Also rents are controlled[1] so it can be a bit deceptive - they are cheap but
if you go to a viewing for one of those units you will find yourself as one of
50-100 applicants. And if you want to buy your own flat _those_ prices are not
controlled.

Additionally, remember that salaries are a lot lower than in the US, and that
at least in Berlin there have been ~10% YoY rise in real estate prices for 10
years now & even those (mostly-controlled) rents have increased 6-7% YoY every
year for a decade.

[1] [https://www.thelocal.de/20180214/controversial-rent-
control-...](https://www.thelocal.de/20180214/controversial-rent-control-law-
does-work-after-all)

------
mc32
Sure, many have similar look and feel and interior appointment, but I fail to
see how this is worse than apartment and condo buildings in Japan, SKorea,
China, Taiwan, etc with their penchant for exterior decorative tiles of
different kinds but generally quite interchangeable.

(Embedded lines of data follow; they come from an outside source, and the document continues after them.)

-- ==== Sys2Proof/Syntax.lean ====
section
/-! DEFINITION. The commands of the block and their operands. Operands that are samples, comparator states or times
within a core cycle are what the analogue side shows at that moment (log entry 8). -/

namespace Sys2Proof

/-- What a PCIe configuration write changes (R249 to R257). -/
inductive CfgWrite where
  /-- Command register: Memory Space Enable and Bus Master Enable. -/
  | command (mse bme : Bool)
  /-- Power management control: D3hot or D0. -/
  | power (d3 : Bool)
  /-- MSI-X message control: enable and Function Mask. -/
  | msix (enable mask : Bool)
  /-- Device Control: Max Payload Size and Max Read Request Size codes. -/
  | deviceControl (mps mrrs : Fin 8)
  /-- Device Control 2: the completion timeout value. -/
  | deviceControl2 (timeout : Fin 16)
  /-- Link Control: the ASPM control code, of which L1 (bit 1) is implemented. -/
  | linkControl (aspm : Fin 4)
  /-- Advanced Error Reporting: 0 uncorrectable status, 1 its mask, 2 its severity, 3 correctable status, 4 its mask. -/
  | aer (reg : Fin 5) (val : BitVec 32)
  /-- A base address register, BAR0 or BAR2. -/
  | bar (two : Bool) (addr : BitVec 64)
  /-- Any other register of the configuration space: read-only, or of a feature that is not implemented. -/
  | other (offset : Fin 1024) (val : BitVec 32)
deriving DecidableEq, Repr

/-- What the always-on watch has seen (R409). -/
inductive Machine.Wake where
  /-- WAKE0 or (`one`) WAKE1 has held a level for some RC periods. -/
  | pin (one level : Bool) (periods : Fin 65536)
  /-- The motion edges on WHL[0] or (`one`) WHL[1]. -/
  | motion (one : Bool)
  /-- WAKE symbols have come in for some microseconds on either port. -/
  | kringle (us : Fin 256)
  /-- MON_CS_N has been low for some RC periods. -/
  | monitor (periods : Fin 65536)
  /-- VSUP has risen to `v`, 100 mV, from `low`, its lowest reading since arming. -/
  | vsup (low v : Fin 1024)
deriving DecidableEq, Repr

/-- A ring frame as a receive port hands it on (R326 to R328); its TYPE is the row's. -/
structure Machine.Frame where
  /-- It came in on KB_IN. -/
  kb : Bool
  /-- A symbol error, an ABT, or a length that disagrees with LEN was seen in it. -/
  err : Bool
  /-- It is an EXPRESS frame that ended a frame of this device's own with ABT. -/
  cut : Bool
  /-- HFLAGS.DIR, DST, SRC, TAGE and LEN. -/
  dir : Bool
  dst : Fin 4096
  src : Fin 4096
  tage : BitVec 8
  len : BitVec 8
  /-- The payload, byte 0 lowest, and the CRC-16 received. -/
  pay : BitVec 576
  crc : BitVec 16
deriving DecidableEq, Repr

/-- A wheel input's comparator sees its level cross: the nanosecond within the core cycle, and the differential voltage reached, mV,
two's complement. -/
structure Crossing where
  ofs : Fin 4
  mv : BitVec 16
deriving DecidableEq, Repr

/-- A converter's switch current rises: the nanosecond within the core cycle, and the sense level reached, mV. -/
structure Sensed where
  ofs : Fin 4
  mv : Fin 256
deriving DecidableEq, Repr

/-- A configuration write request: what it changes, and the function ID it is addressed to. -/
structure CfgRequest where
  write : CfgWrite
  id : BitVec 16
deriving DecidableEq, Repr

/-- A read of an SRAM word: the memory and word that a unit reads, none for the scrubber's next word, and the codeword's bits upset
since it was last written or corrected. -/
structure RamAccess where
  unit : Option (Fin 16 × Fin 8192)
  flips : BitVec 52
deriving DecidableEq, Repr

/-- How a register write comes: through BAR0, else by REG_WRITE, and its byte enables. -/
structure WritePath where
  bar : Bool
  be : BitVec 4
deriving DecidableEq, Repr

/-- An edge on a wake comparator in WATCH: its RC period since arming, and the lowest level since the last edge and the level reached,
mV. -/
structure MotionEdge where
  at_ : BitVec 32
  low : BitVec 16
  mv : BitVec 16
deriving DecidableEq, Repr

Also they look better
than the low to mid rise abominations from the 60s and 70s.

------
jdhn
Figures that New Jersey (home of the perpetual NIMBY and corresponding high
housing prices) would be leading the charge against these buildings.

------
ranrotx
Looking at the photos, it appears that Texas is well represented (and not in a
good way). My fear is that in 20 years, these buildings will be a stain on the
landscape, as many owners will not spend a dime on aesthetic upgrades.

------
wenc
The article says the method traces to 1830s Chicago, but interestingly modern
day Chicago doesn't look like that.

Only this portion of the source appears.